The professor’s observation notebooks filled thirty years of shelf space.
Each one had a black leather cover, its spine stamped with the year in white. Pulling them out one by one, from the newest to the oldest, you could feel the paper growing more fragile, smell something shift — like time itself had a texture.
“The distance is off.”
In the earlier notebooks, the same phrase appeared again and again. A star’s name, the observation date, a small light-curve graph. And then, in red pen, a single note: Distance is off.
She was a specialist in habitable zones. In her field, people called her a “narrow habitable” hardliner. She pushed back hard against the growing trend to loosen the definition — tightening the inner and outer edges until almost nothing qualified, and only rocky planets sitting inside that slim margin were worth her time.
So most candidates didn’t make the cut.
“This one will turn into a Venus.”
“This one will turn into a Mars.”
She’d say it, draw a red X, and move on. A few times a year, something promising came along. Those were the only days I was assigned to bring her coffee.
“Professor — couldn’t you relax the criteria a little?”
I only asked once.

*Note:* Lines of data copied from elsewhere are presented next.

-- ==== Sys2Proof/Machine/Load.lean ====
section
/-! DEFINITION. Models: LOAD and its stages, INSTALL, RELEASE, UNLOAD, switches of epoch, adapters (R242, R258 to R260, R264,
R270 to R278, R281). -/

namespace Sys2Proof.Machine

open Sys2Proof

/-! ### Commands of page 0x0018 (R280) -/

/-- A field of WL_MODEL. -/
def wlF (s : State) (hi lo : Nat) : Nat := liveF s pWl 0x800 hi lo
/-- An address of two words. -/
def addr64 (s : State) (off : Nat) : Nat := (live s pWl off).toNat + 2 ^ 32 * (live s pWl (off + 4)).toNat

/-- A command of WL_CMD acts, or is discarded while another one is BUSY. -/
def wlCommand (op : Nat) (act : State → State) (s : State) : State :=
  if s.weights.asked = some op then act { s with weights := { s.weights with asked := none } }
  else if cmdBusy s 0x820 || mcStops s then recordErrAny pWl E.wlBusy s
  else act s

/-- A command of AD_CMD acts, or is discarded while another one is BUSY; `asked` says that it may be the INSTALL asked for. -/
def adCommand (asked : Bool) (act : State → State) (s : State) : State :=
  if asked && s.weights.adAsked then act { s with weights := { s.weights with adAsked := false } }
  else if cmdBusy s 0x850 || mcStops s then recordErrAny pWl E.wlBusy s
  else act s

/-! ### LOAD (R241, R258, R260, R281) -/

/-- What a LOAD that has passed its checks loads. -/
structure LoadPlan where
  placed : Placed
  alt : Option PImg
  streamed : Bool
  img : GristImg
  deriving DecidableEq, Repr

/-- The checks of a LOAD before any image is read (R258, R260, R281). -/
def loadArgs (s : State) : Option Code :=
  let pinned := wlF s 8 8 == 1
  let str := wlF s 9 9 == 1
  let q := wlF s 21 16
  firstFail
    [(modelState s (wlF s 5 0) != 0, E.modelBusy),
     (pinned && str, E.modelArgInvalid),
     (!pinned && !str && addr64 s 0x80C == 0, E.modelArgInvalid),
     (wlF s 10 10 == 1 && !((modelState s q == 1 || modelState s q == 2) && modelTenant s q == wlF s 31 24), E.modelInvalid)]

/-- The model that a LOAD with DRAFT 1 drafts for. -/
def loadDraftFor (s : State) : Option Nat := if wlF s 10 10 = 1 then some (wlF s 21 16) else none

/-- A placement image is read, opened, checked in full and paired by its DRAFT flag; its binding, where its cores can be bound.
`later` says that capacity does not end the check. -/
def loadImage (addr : Nat) (later : Bool) (mem : HostMem) (s : State) :
    Except Code (PImg × Option (List (List Nat))) × State :=
  match openEnvelope 1 (wlF s 31 24) addr mem s with
  | (.error c, s) => (.error c, s)
  | (.ok o, s) =>
    let r := if later then pimgTry s (wlF s 5 0) (loadDraftFor s) o.head
      else match pimgCheck s (wlF s 5 0) (loadDraftFor s) o.head with
        | .error c => .error c
        | .ok p => .ok (p.img, some p.cores)
    match r with
    | .error c => (.error c, s)
    | .ok q => (if q.1.draft == (wlF s 10 10 == 1) then .ok q else .error E.gristMismatch, s)
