-- ==== Sys2Proof/Machine/Issue.lean ====
section
/-! DEFINITION. Issuing steps: budgets, plans, conditions, stage lists, markers, batch channels (R20, R268, R277, R292 to R299,
R318, R325 to R327, R338 to R341, R347, R349). -/

namespace Sys2Proof.Machine

open Sys2Proof

/-! ### Registers (R313, R314, R351) -/

/-- A field of register k of a model's I/O map. -/
def mioF (s : State) (m k hi lo : Nat) : Nat := liveF s (0x16 + m / 32) (0x40 + 20 * (m % 32) + 4 * k) hi lo
/-- MIO VALID. -/
def mioValid (s : State) (m : Nat) : Bool := mioF s m 0 31 31 == 1
/-- Marker and output descriptor numbers of a model restart at 0, output from its OUT_TALLY's EPOCH on (R294). -/
def renumber (m : Nat) (s : State) : State :=
  updModel m (fun x => { x with marker := 0, outNo := 0, collect := none, outEpoch := (tallyAt s (mioF s m 2 29 15)).epoch }) s
/-- VOCAB. -/
def vocab (s : State) (m : Nat) : Nat := mioF s m 4 19 0
/-- A field of register k of a tenant. -/
def tnF (s : State) (t k hi lo : Nat) : Nat := liveF s (0x12 + t / 64) (0x40 + 12 * (t % 64) + 4 * k) hi lo
/-- A tenant's ENABLE. -/
def tnOn (s : State) (t : Nat) : Bool := tnF s t 0 31 31 == 1
/-- PREFILL_WEIGHT. -/
def prefillWeight (s : State) (t : Nat) : Nat := tnF s t 1 31 24
/-- A field of SPEC_CFG or SPEC_PROBE of a model. -/
def specF (s : State) (m k hi lo : Nat) : Nat := liveF s 0x1B (0x40 + 8 * m + 4 * k) hi lo
/-- A field of BC_CTRL of a batch channel. -/
def bcF (s : State) (c hi lo : Nat) : Nat := liveF s 0x19 (0x40 + 4 * c) hi lo
/-- Whether a batch channel serves a model. -/
def bcServes (s : State) (c m : Nat) : Bool := bcF s c 31 31 == 1 && bcF s c 21 16 == m

/-! ### Budgets (R297) -/

/-- A tenant's balance in sixteenths. -/
def balance (s : State) (t : Nat) : Nat := mget 0 s.serving.balances t
/-- Sets it; while the beat is LOST, budgets are frozen (R39). -/
def setBalance (t v : Nat) (s : State) : State :=
  if s.beat.mode = .lost then s else updServing (fun x => { x with balances := mset 0 x.balances t v }) s
/-- The balance at a window start. -/
def fullBalance (s : State) (t : Nat) : Nat := 16 * tnF s t 0 23 0

/-- Step 2 of R36 at beat b: the balance of every tenant whose window starts. -/
def refill (b : Beat) (s : State) : State :=
  (List.range 256).foldl (fun s t =>
    let w := tnF s t 1 15 0
    if w ≠ 0 ∧ b.toNat % w = tnF s t 2 15 0 then setBalance t (fullBalance s t) s else s) s

/-! ### Plans -/

/-- What a stream issues next. -/
structure Plan where
  /-- KIND of its marker -/
  kind : Nat
  count : Nat
  final : Bool
  cost : Nat
  /-- ring bytes -/
  resv : Nat
  /-- budgets of a round -/
  depth : Nat
  size : Nat
  /-- stage bytes in each model, 0 for no list -/
  list : Nat
  deriving DecidableEq, Repr

/-- Bytes of one output in the form that a stream asks for: full logits or top-K pairs. -/
def outBytes (s : State) (x : Stream) : Nat := if x.topk = 0 then 4 * vocab s x.model else 8 * x.topk

/-- Bytes of a verification entry of n nodes (R345). -/
def verifyBytes (s : State) (x : Stream) (n : Nat) : Nat := pad64 (64 + 8 * n + n * outBytes s x)

/-- Upper bound of the bucket of a position (R325). DEDUCED, log 43. -/
def bucketBound (p : Nat) : Nat := ([128, 512, 2048, 8192, 32768, 131072, 524288].find? (p < ·)).getD 1048576
/-- The bucket of a position. DEDUCED, log 43. -/
def bucket (p : Nat) : Nat := ([128, 512, 2048, 8192, 32768, 131072, 524288].filter (· ≤ p)).length

/-- Tokens of the next prefill chunk (R295, R326). -/
def chunkLen (s : State) (x : Stream) : Nat :=
  let n := Nat.min (x.promptEnd - x.pos) (Nat.min (chunkMax s x.model) (bucketBound x.pos - x.pos))
  let w := prefillWeight s x.tenant
  if !x.paid.isEmpty then Nat.min n (x.paid.headD 0) else if w = 0 then n else Nat.min n (balance s x.tenant / w)

/-- The tree size in force: SIZE, lowered to SIZE_MAX (R349). -/
def treeSize (s : State) (x : Stream) : Nat := Nat.min x.size (specF s x.model 0 22 16)

/-- Whether the next step of a stream at SIZE 1 is a probe round (R349). -/
def probeDue (s : State) (x : Stream) : Bool :=
  treeSize s x == 1 && (x.probe || (specF s x.model 1 7 0 != 0 && decide (specF s x.model 1 7 0 ≤ x.plain)))

/-- Node and depth budgets of the next step of a SPEC stream (R339, R349). -/
def roundBudget (s : State) (x : Stream) : Nat × Nat :=
  let n := if probeDue s x then 2 else treeSize s x
  (n, Nat.min (if probeDue s x then 1 else specF s x.model 0 12 8) (Nat.min (n - 1) (ctxLimit s x.model - 1 - x.pos)))

/-- The step that a SCHEDULED stream issues next (R295, R338, R339). DESIGN CHOICE, log 41. -/
def planOf (s : State) (x : Stream) : Plan :=
  let pay := fun c => if x.paid.isEmpty then c else 0
  if x.pos < x.promptEnd then
    let n := chunkLen s x
    let fin := decide (x.pos + n = x.promptEnd)
    { kind := 1, count := n, final := fin, cost := pay (n * prefillWeight s x.tenant),
      resv := if fin then 64 + pad64 (outBytes s x) else 64, depth := 0, size := 1,
      list := 4 * n + (if x.spec then 32 else 0) }
  else
    let r := roundBudget s x
    if x.spec ∧ 1 ≤ r.2 then
      { kind := 2, count := 1, final := true, cost := pay (16 * (r.2 + 1)), resv := verifyBytes s x r.1, depth := r.2,
        size := r.1, list := 32 + 16 * r.1 }
    else
      { kind := 0, count := 1, final := true, cost := pay 16, resv := 64 + pad64 (outBytes s x), depth := 0, size := 1,
        list := if x.spec ∧ !x.lastNodes.isEmpty then 32 else 0 }

/-! ### Conditions (R292) -/

/-- Condition 1 for a model. -/
def modelHold (s : State) (m : Nat) : Hold :=
  if !modelReady s m || epochSt s m (activeEp s m) == 5 then .epoch
  else if (modelAt s m).suspended then .placement else .none

/-- Condition 1 for every model that a step of a stream enters. DESIGN CHOICE, log 41. -/
def modelsHold (s : State) (x : Stream) : Hold :=
  if modelHold s x.model ≠ .none then modelHold s x.model
  else if x.spec then modelHold s (draftOf s x.model) else .none

/-- Where n units of a model's stage ring are free: after the latest allocation, or from its start (R294). -/
def stageFit (s : State) (m n : Nat) : Option Nat :=
  let x := modelAt s m
  let ok := fun a => decide (a + n ≤ 16384) && !(x.stage.any fun u => meets u.first u.count a n)
  if ok x.stageNext then some x.stageNext else if ok 0 then some 0 else none

/-- Units of 64 bytes of a list. -/
def stageUnits (bytes : Nat) : Nat := pad64 bytes / 64

/-- Conditions 4 to 6 of a plan. -/
def planHold (s : State) (x : Stream) (p : Plan) : Hold :=
  if p.count = 0 ∨ balance s x.tenant < p.cost then .budget
  else if !canHold s p.resv then .ring
  else if p.list ≠ 0 ∧ ((stageFit s x.model (stageUnits p.list)).isNone
      ∨ (x.spec ∧ (stageFit s (draftOf s x.model) (stageUnits p.list)).isNone)) then .stage
  else .none

/-- A stream holds: HOLD is set, and SRV_HOLDS counts (R311). -/
def holdStream (i : Nat) (h : Hold) (s : State) : State :=
  let s := match h with
    | .ring | .stage => countUp pSrv 0x808 31 16 1 s
    | .budget => countUp pSrv 0x808 15 0 1 s
    | _ => s
  updStream i (fun x => { x with hold := h }) s

/-! ### Lists and markers (R293, R294, R340, R341) -/

/-- Units of the stage ring are allocated to an owner: the first, if they fit. DESIGN CHOICE, log 41. -/
def stageAlloc (m owner bytes : Nat) (s : State) : Option Nat × State :=
  let n := stageUnits bytes
  match stageFit s m n with
  | some a => (some a, updModel m (fun x => { x with stage := x.stage ++ [⟨a, n, owner⟩], stageNext := a + n }) s)
  | none => (none, s)

/-- Offset in its stack of a unit of a model's stage region. -/
def stageOff (s : State) (m a : Nat) : Nat := 2 ^ 20 * mioF s m 3 16 0 + 64 * a

/-- Local address of a unit of a model's stage region. -/
def stageAddr (s : State) (m a : Nat) : Nat := stackBase + stackWin * mioF s m 3 28 24 + stageOff s m a

/-- A list is written at a unit of the stage region. -/
def writeList (m a : Nat) (l : List Byte) (s : State) : State := (stackWrite (mioF s m 3 28 24) (stageOff s m a) l [] s).2

/-- A list is allocated and written: its address, 0 where there is none. DESIGN CHOICE, log 41. -/
def putList (m owner bytes : Nat) (l : List Byte) (s : State) : Nat × State :=
  if bytes = 0 then (0, s)
  else match stageAlloc m owner bytes s with
    | (some a, s) => (stageAddr s m a, writeList m a l s)
    | (none, s) => (0, s)
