/-- BOOT_ID as bytes. -/
def bootBytes (s : State) : List Byte := leBytes 16 (s.sec.bootId.getD 0).toNat
/-- The boot KEM key pair (R410). PRESUMED, log 67. -/
def kemPair (s : State) : KemPair := kemGen s.sec.kemSeed
/-- The boot KEM public key. -/
def kemPublic (s : State) : List Byte := (kemPair s).ek
/-- Its SHA-256. -/
def kemHash (s : State) : List Byte := sha256 (kemPublic s)
/-- The secret of a ciphertext, 32 bytes. -/
def decap (s : State) (ct : List Byte) : List Byte := kemDecaps (kemPair s) ct
/-- DEVICE_ID as bytes. -/
def deviceBytes : List Byte := leBytes 16 Config.deviceId.toNat
/-- What GET_CERTS returns (R428). -/
def certs : List Byte := identityKey ++ deviceBytes ++ Config.endorsement

/-! ### Signatures (R408, R409) -/

/-- Leaves of the identity key. -/
def leafMax : Nat := 2 ^ 30

/-- A leaf for one signature: reserved in flash where it must be, its tree bound, and used (R408, R409). DESIGN CHOICE, log 47. -/
def takeLeaf (flash : Bool) (s : State) : Except Code Nat × State :=
  let q := s.sec.leaf
  if leafMax ≤ q then (.error E.identityExhausted, updSec (fun x => { x with signHalt := true }) s)
  else if s.sec.bucket = 0 then (.error E.attestRate, s)
  else if !s.sec.identityOk then
    let v := freshWord s
    (.error (v.1.setWidth 16), v.2)
  else
    let k := q / 2 ^ 15
    let bound := s.sec.tree.map (·.1) == some k
    let need := decide (s.sec.reservedTo ≤ q) || !bound
    let upTo := if s.sec.reservedTo ≤ q then q - q % 256 + 256 else s.sec.reservedTo
    let tree := if bound then s.sec.tree else some (k, signedTree k)
    let s1 := if need then recWrite 2 (curVersion s 2) (leafBytes upTo tree) flash s else s
    if need && !flash then (.error E.flashWriteFail, updSec (fun x => { x with signHalt := true }) s1)
    else
      (.ok q, countUp pSec 0x800 31 0 1 (updSec (fun x => { x with
        leaf := q + 1, bucket := x.bucket - 1, reservedTo := upTo, tree := tree, signHalt := decide (leafMax ≤ q + 1) }) s1))

/-- The signed public key of the bottom tree in use, as flash holds it. -/
def treeKey (s : State) : List Byte := (s.sec.tree.map (·.2)).getD []

/-! ### The report (R411, R412) -/

/-- The lowest-numbered unit of a component that has booted, and what it runs. -/
def compRun (s : State) (c : Nat) : FwRun :=
  match (compAt s c).runs.head? with
  | some (_, r) => r
  | none => ⟨0, 0, List.replicate 32 0, 0, 0, 0, [], []⟩

/-- A COMPONENTS entry. DESIGN CHOICE, log 47. -/
def compEntry (s : State) (c : Nat) : List Byte :=
  let r := compRun s c
  leBytes 1 c ++ [0] ++ leBytes 2 r.svn ++ leBytes 4 r.version ++ List.replicate 8 0 ++ r.hash

/-- Models of a tenant that are not EMPTY, ascending. -/
def tenantModels (s : State) (t : Nat) : List Nat := (List.range 64).filter fun m => modelState s m != 0 && modelTenant s m == t

/-- IMAGE_ID of an epoch, 0 when EMPTY. -/
def imageIdOf (s : State) (m e : Nat) : Nat :=
  match epochSt s m e, epImg (modelAt s m) e with
  | 0, _ => 0
  | _, some g => g.imageId.toNat
  | _, none => 0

I told her we could get more done if we broadened the scope — subsurface oceans under ice moons, tidally locked planets where liquid water might pool at the terminator. There’s real work there, I said.
She took a sip of coffee and looked toward the window.
“I want a planet with water on the surface. A planet with a sky. Where it rains.”
“That narrows it down to almost nothing.”
“That’s fine. I don’t need many.”
She smiled. When she smiled, the corners of her eyes crinkled.
In the final year of those thirty, one candidate survived.
The distance was right. An atmosphere. A magnetic field. A 28-hour rotation. Everything needed for liquid water on the surface. The star was six billion years old — older than the sun. Life would have had plenty of time to find its footing.
“This is the one.”
She set down the red pen. The press conference was scheduled for the following Thursday.
The morning of the conference, she was found on the office sofa. She had died in the night.
On her desk sat the finished statement, ready to be read aloud. Next to it was an old envelope I had never seen before — yellowed, the handwriting on the front faded to almost nothing.
I wasn’t sure I should open it. But I did. There was a funeral to arrange, papers to sort through for her family.
Inside were two things: a letter, and a sheaf of older notepaper tucked behind it. The letter was from her husband, dated forty years ago.
You’ve been in this town for a year now. Spring brings steady rain. Summer lets the wind through. Winter stays light on snow. I think this town is just the right place for you. And I’m going to be your habitable zone.
The letter ended there.
The notepaper held the town’s name, a street address, and a rough sketch of a house floor plan. A small house. A south-facing window. A persimmon tree in the back garden.
I went back to the observation data for the star she had chosen — the one that made it through all thirty years.
An atmosphere. A magnetic field. A 28-hour rotation. Six billion years old.
The surface climate model was already complete. Annual rainfall. Summer wind direction. Winter snowfall.
She had been matching those numbers to the numbers in that letter, one by one.
What she wanted was simple: somewhere out in the universe, a place like the town where her husband had been alive. One more time.
I made a cup of coffee and sat down.
The star is far away — light takes hundreds of years to reach us from there. But what she was looking for had already been found.